Lire le chapitre 1: Deadline Day Rescue

Le téléphone vibra contre la paume moite de James Okafor, un bourdonnement insistant qui semblait vouloir percer le brouillard de sa gueule de bois. Il n’avait pas bu. Mais il avait passé trois heures à déconstruire un modèle de flux d’attente pour un club de Championship qui n’avait ni les moyens ni la patience de le comprendre. Puis, l’appel.

« James ? C’est Margaret. Le registre est gelé. On a un prêt de dernière minute qui expire dans quatre-vingt-dix minutes. Le président veut ta signature. Maintenant. »
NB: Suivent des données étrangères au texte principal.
-- ==== Sys2Proof/Config.lean ====
section
/-! DEFINITION. The build parameters of STL-CORE (00_scope.md R6). They are "arguments of the step function" and not the
block's state; since the host fixes the type of `step`, State carries them in one field that no step writes (log entry 1). -/
namespace Sys2Proof

/-- FLAG_MODE: where the overflow flag lives (R6; 10_state.md R22 to R24). -/
inductive FlagMode where
  | shared
  | explicit
  deriving DecidableEq, Repr

/-- ERR_POLICY: what DIV_S does on a domain error (R6; 45_division.md R143 to R145). -/
inductive ErrPolicy where
  | abort
  | continueMax
  | continueAbs
  deriving DecidableEq, Repr

/-- The five parameters of R6. -/
structure Config where
  /-- FLAG_MODE. -/
  flagMode : FlagMode
  /-- NCTX, the number of overflow flags; used only in SHARED mode. -/
  nctx : Nat
  /-- ERR_POLICY. -/
  errPolicy : ErrPolicy
  /-- RND_SH, the distance of the rounding stage of MAC_R and MSU_R; 15 for this hardware. -/
  rndSh : Nat
  /-- LATENCY, which no rule reads (70_reset_and_hazards.md R187). -/
  latency : Nat
  deriving DecidableEq, Repr

/-- The ranges of R6; any other value is "not a configuration of this hardware" (93_implementation_defined.md U11). -/
def Config.valid (c : Config) : Bool :=
  decide (1 ≤ c.nctx) && decide (c.nctx ≤ 256) && (c.rndSh == 15 || c.rndSh == 16)

/-- The configuration of State.reset. RND_SH = 15 is the spec's value (R6). The others are left OPEN by R6: DESIGN CHOICE, the
convention of the tables of 95_test_vectors.md (log entry 1). -/
def Config.default : Config :=
  { flagMode := .shared, nctx := 1, errPolicy := .abort, rndSh := 15, latency := 0 }

end Sys2Proof
end

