-- ==== Sys2Proof/Machine/Core.lean ====
section
/-! DEFINITION. The machine behind the host's interface. -/

def Sys2Proof.core : Host.Core :=
  { State := Sys2Proof.Machine.State, Fault := Sys2Proof.Machine.Fault,
    Refusal := Sys2Proof.Machine.Refusal, step := Sys2Proof.Machine.step,
    reset := Sys2Proof.Machine.State.reset }
end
Il était déjà debout, enfilant une veste malgré la chaleur insupportable de septembre. Il avait signé pour ça. Pour le chaos. Pour être celui qui trie les données et trouve la faille lumineuse dans la nuit des chiffres.

Le stade de Bramfield Lane se dressait au-dessus de la ville, un château de briques rouges fatigué mais encore fier. Le gardien, un type d’une cinquantaine d’années nommé Reggie, le reconnut et lui ouvrit la grille principale avec un hochement de tête grave.

« Ils vous attendent au troisième, M. Okafor. Y a de l’orage dans l’air. »

L’orage, James le sentit dès qu’il ouvrit la porte de la salle de réunion vitrée. Le président, un homme massif nommé Gerald Whitney, arpentait la pièce comme un ours en cage, sa cravate défaite. À côté de lui, l’entraîneur-chef, Paulo Santos, était assis, bras croisés, une veine gonflée sur la tempe. Margaret Cross, la secrétaire de direction, se tenait près du projecteur, une liasse de documents à la main.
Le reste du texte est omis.